Drought Update, Record Heat Recorded in S.E. Colorado

The climate synopsis from the National Weather Service in Pueblo recapped conditions in the lower half of the state for this past July. 

The southwest monsoon became fairly active across the region over July, and brought some much needed rainfall to southern Colorado.  However the spotty rainfalls were not enough to overcome the extremely dry fall and winter season brought on by the strong La Nina conditions. 

Exceptional (D4) drought conditions still exist in southern Baca County.  (D3) conditions remain across Crowley and Otero Counties, western Kiowa County and most of Bent County and portions of southwest Prowers and the rest of Baca County.

The USDA has designated nine more counties in Colorado as primary natural disaster areas due to drought conditions.  These include Bent and Chaffee counties, Kiowa, Huerfano, Prowers, Las Animas and Pueblo counties.   Baca, Crowley and Otero counties were declared disaster areas earlier this summer.   Impacts reported include the inability to plant along with failed acres, as well as the culling of herds.  Farmers and ranchers in these counties are eligible for low interest emergency loans. 

The southern monsoon has brought some much needed precipitation which has lowered the fire danger across portions of the area.  Colorado Springs, El Paso County and BLM lands in Chaffee County have cancelled all fire restrictions.  However fire ban restrictions remain in place for most of south central and southeast Colorado which includes federal and state lands. 

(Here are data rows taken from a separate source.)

@[simp] theorem setSha_pending (x : Sha) : (s.setSha x).pending = s.pending := rfl
@[simp] theorem setSha_time (x : Sha) : (s.setSha x).time = s.time := rfl
@[simp] theorem setSha_zrg (x : Sha) : (s.setSha x).zrg = s.zrg := rfl
@[simp] theorem setSha_sha (x : Sha) : (s.setSha x).sha = x := rfl
@[simp] theorem setSha_aqu (x : Sha) : (s.setSha x).aqu = s.aqu := rfl
@[simp] theorem setSha_psq (x : Sha) : (s.setSha x).psq = s.psq := rfl
@[simp] theorem setSha_dln (x : Sha) : (s.setSha x).dln = s.dln := rfl
@[simp] theorem setSha_act (x : Sha) : (s.setSha x).act = s.act := rfl
@[simp] theorem setSha_ssc (x : Sha) : (s.setSha x).ssc = s.ssc := rfl
@[simp] theorem setSha_wch (x : Sha) : (s.setSha x).wch = s.wch := rfl
@[simp] theorem setSha_str (x : Sha) : (s.setSha x).str = s.str := rfl
@[simp] theorem setSha_trq (x : Sha) : (s.setSha x).trq = s.trq := rfl
@[simp] theorem setSha_blp (x : Sha) : (s.setSha x).blp = s.blp := rfl
@[simp] theorem setSha_ops (x : Sha) : (s.setSha x).ops = s.ops := rfl
@[simp] theorem setSha_mail (x : Sha) : (s.setSha x).mail = s.mail := rfl
@[simp] theorem setSha_bodyOut (x : Sha) : (s.setSha x).bodyOut = s.bodyOut := rfl
@[simp] theorem setSha_driveOut (x : Sha) : (s.setSha x).driveOut = s.driveOut := rfl

@[simp] theorem setAqu_pending (x : Aqu) : (s.setAqu x).pending = s.pending := rfl
@[simp] theorem setAqu_time (x : Aqu) : (s.setAqu x).time = s.time := rfl
@[simp] theorem setAqu_zrg (x : Aqu) : (s.setAqu x).zrg = s.zrg := rfl
@[simp] theorem setAqu_sha (x : Aqu) : (s.setAqu x).sha = s.sha := rfl
@[simp] theorem setAqu_aqu (x : Aqu) : (s.setAqu x).aqu = x := rfl
@[simp] theorem setAqu_psq (x : Aqu) : (s.setAqu x).psq = s.psq := rfl
@[simp] theorem setAqu_dln (x : Aqu) : (s.setAqu x).dln = s.dln := rfl
@[simp] theorem setAqu_act (x : Aqu) : (s.setAqu x).act = s.act := rfl
@[simp] theorem setAqu_ssc (x : Aqu) : (s.setAqu x).ssc = s.ssc := rfl
@[simp] theorem setAqu_wch (x : Aqu) : (s.setAqu x).wch = s.wch := rfl
@[simp] theorem setAqu_str (x : Aqu) : (s.setAqu x).str = s.str := rfl
@[simp] theorem setAqu_trq (x : Aqu) : (s.setAqu x).trq = s.trq := rfl
@[simp] theorem setAqu_blp (x : Aqu) : (s.setAqu x).blp = s.blp := rfl
@[simp] theorem setAqu_ops (x : Aqu) : (s.setAqu x).ops = s.ops := rfl
@[simp] theorem setAqu_mail (x : Aqu) : (s.setAqu x).mail = s.mail := rfl
@[simp] theorem setAqu_bodyOut (x : Aqu) : (s.setAqu x).bodyOut = s.bodyOut := rfl
@[simp] theorem setAqu_driveOut (x : Aqu) : (s.setAqu x).driveOut = s.driveOut := rfl

@[simp] theorem setPsq_pending (x : Psq) : (s.setPsq x).pending = s.pending := rfl
@[simp] theorem setPsq_time (x : Psq) : (s.setPsq x).time = s.time := rfl
@[simp] theorem setPsq_zrg (x : Psq) : (s.setPsq x).zrg = s.zrg := rfl
@[simp] theorem setPsq_sha (x : Psq) : (s.setPsq x).sha = s.sha := rfl
@[simp] theorem setPsq_aqu (x : Psq) : (s.setPsq x).aqu = s.aqu := rfl
@[simp] theorem setPsq_psq (x : Psq) : (s.setPsq x).psq = x := rfl
@[simp] theorem setPsq_dln (x : Psq) : (s.setPsq x).dln = s.dln := rfl
@[simp] theorem setPsq_act (x : Psq) : (s.setPsq x).act = s.act := rfl
@[simp] theorem setPsq_ssc (x : Psq) : (s.setPsq x).ssc = s.ssc := rfl
@[simp] theorem setPsq_wch (x : Psq) : (s.setPsq x).wch = s.wch := rfl
@[simp] theorem setPsq_str (x : Psq) : (s.setPsq x).str = s.str := rfl
@[simp] theorem setPsq_trq (x : Psq) : (s.setPsq x).trq = s.trq := rfl
@[simp] theorem setPsq_blp (x : Psq) : (s.setPsq x).blp = s.blp := rfl
@[simp] theorem setPsq_ops (x : Psq) : (s.setPsq x).ops = s.ops := rfl
@[simp] theorem setPsq_mail (x : Psq) : (s.setPsq x).mail = s.mail := rfl
@[simp] theorem setPsq_bodyOut (x : Psq) : (s.setPsq x).bodyOut = s.bodyOut := rfl
@[simp] theorem setPsq_driveOut (x : Psq) : (s.setPsq x).driveOut = s.driveOut := rfl

@[simp] theorem setDln_pending (x : Dln) : (s.setDln x).pending = s.pending := rfl
@[simp] theorem setDln_time (x : Dln) : (s.setDln x).time = s.time := rfl
@[simp] theorem setDln_zrg (x : Dln) : (s.setDln x).zrg = s.zrg := rfl
@[simp] theorem setDln_sha (x : Dln) : (s.setDln x).sha = s.sha := rfl
@[simp] theorem setDln_aqu (x : Dln) : (s.setDln x).aqu = s.aqu := rfl
@[simp] theorem setDln_psq (x : Dln) : (s.setDln x).psq = s.psq := rfl
@[simp] theorem setDln_dln (x : Dln) : (s.setDln x).dln = x := rfl
@[simp] theorem setDln_act (x : Dln) : (s.setDln x).act = s.act := rfl
@[simp] theorem setDln_ssc (x : Dln) : (s.setDln x).ssc = s.ssc := rfl
@[simp] theorem setDln_wch (x : Dln) : (s.setDln x).wch = s.wch := rfl
@[simp] theorem setDln_str (x : Dln) : (s.setDln x).str = s.str := rfl
@[simp] theorem setDln_trq (x : Dln) : (s.setDln x).trq = s.trq := rfl
@[simp] theorem setDln_blp (x : Dln) : (s.setDln x).blp = s.blp := rfl
@[simp] theorem setDln_ops (x : Dln) : (s.setDln x).ops = s.ops := rfl
@[simp] theorem setDln_mail (x : Dln) : (s.setDln x).mail = s.mail := rfl
@[simp] theorem setDln_bodyOut (x : Dln) : (s.setDln x).bodyOut = s.bodyOut := rfl
@[simp] theorem setDln_driveOut (x : Dln) : (s.setDln x).driveOut = s.driveOut := rfl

The latest USDA Colorado Crop report shows 42% of top soil moisture across the state as short or very short, compared to 33% the same time last year.  42% of the subsoil moisture across the state is rated at short or very short, compared to only 34% this time last year.  CPC soil moisture calculations continue to indicate the very dry conditions as well, with must of south central and southeast Colorado showing deficiencies of 50 to 100 millimeters (2 to 4) inches.  The Colorado Crop Report also states that pasture and range feed conditions were variable across the state, rated at very poor to good conditions.  The poorest conditions remain across the south of the state.  Producers in the southeastern region have continued to reduce their heard numbers due to the poor range conditions and limited feed supplies. 

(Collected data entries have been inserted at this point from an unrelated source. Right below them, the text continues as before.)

set_option maxRecDepth 100000 in
/-- R115: the stage rises from 0, spin-up at 3 s; R114: the after-run starts; R102, R104: IDLE becomes SEEKING, the other
side takes a reversal pause. -/
theorem witness_PassReachesActuators : handing.Calm ∧ ∃ t, exec .controlPeriodExpiry handing = .next t ∧
    decide ((t.deck .upper).spinUp = some 3000 ∧ (t.deck .upper).running = false ∧ (t.deck .lower).afterRun = some 60000 ∧
      (t.stepper .fU1).state = .seeking ∧ 100 < (t.stepper .fU2).target ∧ (t.stepper .fU2).motion = .none ∧
      (t.stepper .fU2).timer = .pause (2 * (handing.stepper .fU2).stepTime)) = true :=
  ⟨⟨rfl, rfl⟩, next_of_answers (by decide)⟩

/-- The sequencer's part: a plant in RUN and in RUN DEFROST, a stopped one whose pressure is LOST. -/
theorem witness_GoodSampleIsConvertedAndHandedOut :
    let defrosting := heating.setPsq { heating.psq with mode := some .defrost, defrostMark := .auto }
    s0.Calm ∧ (16 : Nat) ≤ 16 ∧ (4079 : Nat) ≤ 4079 ∧ (heating.Calm ∧ heating.psq.state = .run) ∧
    (defrosting.Calm ∧ defrosting.psq.state = .run ∧ defrosting.psq.mode = some .defrost) ∧
    (s0.psq.state ≠ .run ∧ s0.psq.pSuc.quality = .lost) :=
  ⟨⟨rfl, rfl⟩, by decide, by decide, ⟨⟨rfl, rfl⟩, rfl⟩, ⟨⟨rfl, rfl⟩, rfl, rfl⟩, by decide, by decide⟩

theorem witness_FaultSamplesHoldThenLoseTheChannel :
    let held (c : Channel) := s0.setChannel c { s0.channel c with quality := .held, value := some 0, lossTimer := some 30000 }
    (s0.Calm ∧ (s0.channel .tOut).quality ≠ .good ∧ (15 : Nat) ≤ 15 ∧ (4080 ≤ (4095 : Nat) ∧ (4095 : Nat) ≤ 4095)) ∧
    (workedPeriod.Calm ∧ (workedPeriod.channel .tOut).quality = .good) ∧
    ∀ c, (held c).Calm ∧ ((held c).channel c).quality = .held ∧ ((held c).channel c).lossTimer.isSome = true :=
  ⟨⟨⟨rfl, rfl⟩, by decide, by decide, by decide⟩, ⟨⟨rfl, rfl⟩, by decide⟩, fun c => by cases c <;> exact ⟨⟨rfl, rfl⟩, rfl, rfl⟩⟩

theorem witness_WatchesTakeGoodSamples : (watching 2 .armed).Calm ∧
    ∃ t, exec (.channelSample .pDis 2632) (watching 2 .armed) = .next t ∧ decide ((t.channel .pDis).value = some 257) = true :=
  ⟨⟨rfl, rfl⟩, next_of_answers (by decide)⟩

/-- Watch 2 on T-RET, the other watches elsewhere, with a number of records in the queue under COMPLETE. -/
def watchingRet (capture : Capture) (records : Nat) : State :=
  ((s0.setWch (.ofFn fun _ => { s0.watch .i0 with channel := .rh })).setWatch .i2 { s0.watch .i2 with
    channel := .tRet, threshold := 200, persistence := 1, notify := true, traceStart := true, traceStop := true
    state := .armed }).setTrq { s0.trq with
      capture := capture, policy := .complete, queue := List.replicate records ⟨0, .mark 0 .body⟩ }

set_option maxRecDepth 100000 in
/-- R164: the trip in OFF starts and stops capture again; in FULL_STOPPED it does neither; with 255 records under COMPLETE
the SNAPSHOT fills the queue, and FULL is raised after WATCH_START. -/
theorem witness_WatchesTakeGoodSamples_triggers :
    (∀ c n, (watchingRet c n).Calm ∧ ((watchingRet c n).watch .i2).channel = .tRet ∧
      ((watchingRet c n).watch .i2).state = .armed ∧
      ∀ j, j ≠ .i2 → ((watchingRet c n).watch j).channel ≠ .tRet) ∧
    (answers (exec (.channelSample .tRet 4079) (watchingRet .off 0)) fun t =>
      (t.watch .i2).state == .tripped && (t.channel .tRet).value.isSome && t.trq.capture == .off &&
        t.trq.queue.length == 2) = true ∧
    (answers (exec (.channelSample .tRet 4079) (watchingRet .fullStopped 0)) fun t =>
      (t.watch .i2).state == .tripped && t.trq.capture == .fullStopped && t.trq.queue == []) = true ∧
    (answers (exec (.channelSample .tRet 4079) (watchingRet .off 255)) fun t =>
      (t.watch .i2).state == .tripped && t.trq.capture == .fullStopped && t.trq.queue.length == 256 &&
        t.notices.traceState == some ⟨⟨.fullStopped, .full, none, 256, 0⟩, 1⟩) = true := by
  refine ⟨fun c n => ⟨⟨rfl, rfl⟩, rfl, rfl, fun j h => ?_⟩, by decide, by decide, by decide⟩
  cases j <;> first | exact absurd rfl h | (change Channel.rh ≠ .tRet; decide)

theorem witness_WatchesAreSetArmedAndDisarmed :
    (∀ tag w c th tl d hh hl n acts rearm,
      (given s0 ⟨0x13, tag, [w, c, th, tl, d, hh, hl, n, acts, rearm]⟩).CanTake
        ⟨0x13, tag, [w, c, th, tl, d, hh, hl, n, acts, rearm]⟩) ∧
    (∀ tag w a, (given s0 ⟨0x15, tag, [w, a]⟩).CanTake ⟨0x15, tag, [w, a]⟩) ∧
    (Idx8.at (7 : Byte).toNat).isSome = true ∧ (Channel.at (15 : Byte).toNat).isSome = true ∧ (1 : Byte).toNat ≤ 1 ∧
      (7 : Byte).toNat ≤ 7 ∧ 8 ≤ (8 : Byte).toNat ∧ 16 ≤ (16 : Byte).toNat ∧ 2 ≤ (2 : Byte).toNat :=
  ⟨fun _ _ _ _ _ _ _ _ _ _ _ => given_takes _ _ rfl, fun _ _ _ => given_takes _ _ rfl, by decide⟩

theorem flatMap_bytes_length (l : List StageBytes) : (l.flatMap StageBytes.toList).length = 8 * l.length := by
  induction l with
  | nil => rfl
  | cons a t ih => simp [List.flatMap_cons, ih, StageBytes.toList]; omega

theorem witness_StagesAndEntriesAreWritten :
    storeWf s0.str.store = true ∧
    (∀ tag first (l : List StageBytes), l.length ≤ 24 →
      (given s0 ⟨0x0A, tag, first :: l.flatMap StageBytes.toList⟩).CanTake
        ⟨0x0A, tag, first :: l.flatMap StageBytes.toList⟩) ∧
    (∀ tag l e, (given s0 ⟨0x0C, tag, [l, e]⟩).CanTake ⟨0x0C, tag, [l, e]⟩) ∧
    (s0.runner.state ≠ .running ∧ s0.runner.state ≠ .waiting) ∧
    (s0.setRunner { s0.runner with state := .waiting }).runner.state = .waiting ∧
    128 < (105 : Byte).toNat + 24 ∧ ¬128 < (104 : Byte).toNat + 24 ∧ (127 : Byte).toNat < 128 ∧ 8 ≤ (8 : Byte).toNat := by
  refine ⟨by decide, fun _ _ l h => ?_, fun _ _ _ => given_takes _ _ rfl, by decide⟩
  exact given_canTake _ _ (by simp only [List.length_cons, flatMap_bytes_length, maxPayload]; omega)

def endList : State := withEntry 127 (withStage 127 ⟨13, 0, 0, 0, 0, 0, 0, 0⟩ s0)
def emptyList : State := withEntry 0 s0
/-- WAIT on DOOR OPEN for 60 s. -/
def waitList : State := withEntry 0 (withStage 0 ⟨5, 9, 0, 0, 60, 0xFF, 0, 0⟩ s0)

theorem witness_RunnerStartExecutesEntry :
    (∀ s, ∀ tag l f, (given s ⟨0x0D, tag, [l, f]⟩).CanTake ⟨0x0D, tag, [l, f]⟩) ∧
    (∀ s, s = endList ∨ s = emptyList ∨ s = waitList → s.mail = .empty ∧ storeWf s.str.store = true ∧ s.runner.state = .idle) ∧
    (endList.str.entries.get .i0 = some 127 ∧ (endList.stage 127).bytes.b0 = 13) ∧
    (emptyList.str.entries.get .i0 = some 0 ∧ (emptyList.stage 0).bytes.b0 = 0) ∧
    (waitList.str.entries.get .i0 = some 0 ∧ decodeStage (waitList.stage 0).bytes = some (.wait .doorOpen 60 none) ∧
      (testCond .doorOpen waitList).2 = false) ∧
    s0.str.entries.get .i0 = none ∧ 8 ≤ (8 : Byte).toNat ∧ Idx8.at (0 : Byte).toNat = some .i0 :=
  ⟨fun _ _ _ _ => given_takes _ _ rfl,
    fun s h => by rcases h with h | h | h <;> subst h <;> decide, by decide, by decide, by decide, by decide, by decide, by decide⟩

/-- The entry of list 0 at place 126, place 127 EMPTY. -/
def listOf (b : StageBytes) : State := withEntry 126 (withStage 126 b s0)

/-- One stage of each kind that completes or waits, in Table 8-4's order, fields at their ends. -/
def eachKind : List StageBytes :=
  [⟨1, 63, 0x7F, 0xFF, 0, 0, 0, 0⟩, ⟨2, 1, 2, 0, 0, 0, 0, 0⟩, ⟨3, 0, 3, 232, 0, 0, 0, 0⟩, ⟨3, 2, 2, 88, 0, 0, 0, 0⟩,
    ⟨3, 3, 0, 0, 0, 0, 0, 0⟩, ⟨4, 0, 0, 0, 0, 0, 0, 0⟩, ⟨4, 1, 0, 0, 0, 0, 0, 0⟩, ⟨6, 8, 7, 127, 0, 0, 0, 0⟩,
    ⟨6, 1, 0, 127, 0, 0, 0, 0⟩, ⟨7, 3, 255, 0, 0, 0, 0, 0⟩, ⟨8, 0, 127, 0, 0, 0, 0, 0⟩, ⟨9, 1, 0, 0, 0, 0, 0, 0⟩,
    ⟨9, 3, 0, 0, 0, 0, 0, 0⟩, ⟨9, 4, 0, 0, 0, 0, 0, 0⟩, ⟨9, 4, 1, 0, 150, 0, 0, 0⟩, ⟨10, 7, 1, 0, 0, 0, 0, 0⟩,
    ⟨11, 0xFF, 0xFF, 0, 0, 0, 0, 0⟩, ⟨12, 0, 1, 0, 0, 0, 0, 0⟩]

/-- A malformed stage of each kind that can be malformed (Table 8-4). -/
def badKinds : List StageBytes :=
  [⟨1, 64, 0, 0, 0, 0, 0, 0⟩, ⟨2, 1, 3, 0, 0, 0, 0, 0⟩, ⟨3, 1, 0, 0, 0, 0, 0, 0⟩, ⟨4, 2, 0, 0, 0, 0, 0, 0⟩,
    ⟨5, 1, 0, 0, 0, 128, 0, 0⟩, ⟨6, 14, 0, 0, 0, 0, 0, 0⟩, ⟨7, 4, 0, 0, 0, 0, 0, 0⟩, ⟨8, 0, 128, 0, 0, 0, 0, 0⟩,
    ⟨9, 5, 0, 0, 0, 0, 0, 0⟩, ⟨10, 8, 0, 0, 0, 0, 0, 0⟩]

theorem witness_RunnerStartExecutesEntry_kinds : ∀ b, b ∈ eachKind ++ badKinds →
    (listOf b).mail = .empty ∧ storeWf (listOf b).str.store = true ∧ (listOf b).runner.state = .idle ∧
    (listOf b).str.entries.get .i0 = some 126 ∧ ((listOf b).stage 126).bytes = b ∧
    ((listOf b).stage 127).bytes.b0 = 0 := by decide

theorem witness_RunnerStartExecutesEntry_malformed : ∀ b, b ∈ badKinds → malformed s0 b := by
  intro b h
  simp only [badKinds, List.mem_cons, List.not_mem_nil, or_false] at h
  rcases h with h | h | h | h | h | h | h | h | h | h <;> subst h <;> simp [malformed, condHolds]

The primary observation site at Alamosa was 4.3 degrees above the monthly average, making July 2011 the hottest on record for the city.  Alamosa only tallied 0.14 inches of precipitation in July which is 0.80 inches below normal, making this July the third driest on record.  Colorado Springs was 5.5 degrees above the monthly average, making July 2011 the fifth hottest on record.  Colorado Springs however, reported 4.9 inches of rain in July for 2.05 inches above normal and the 12th wettest month on record.  Just over two inches of rain was received in Colorado Springs in one hour on July 13.  Last month was the first time that city has received above average precipitation since December, 2009.  Pueblo was 3.8 degrees above average for the month, making July the 9th hottest on record.  Pueblo received 2.35 inches of precipitation for the month, which is 0.31 inches above average.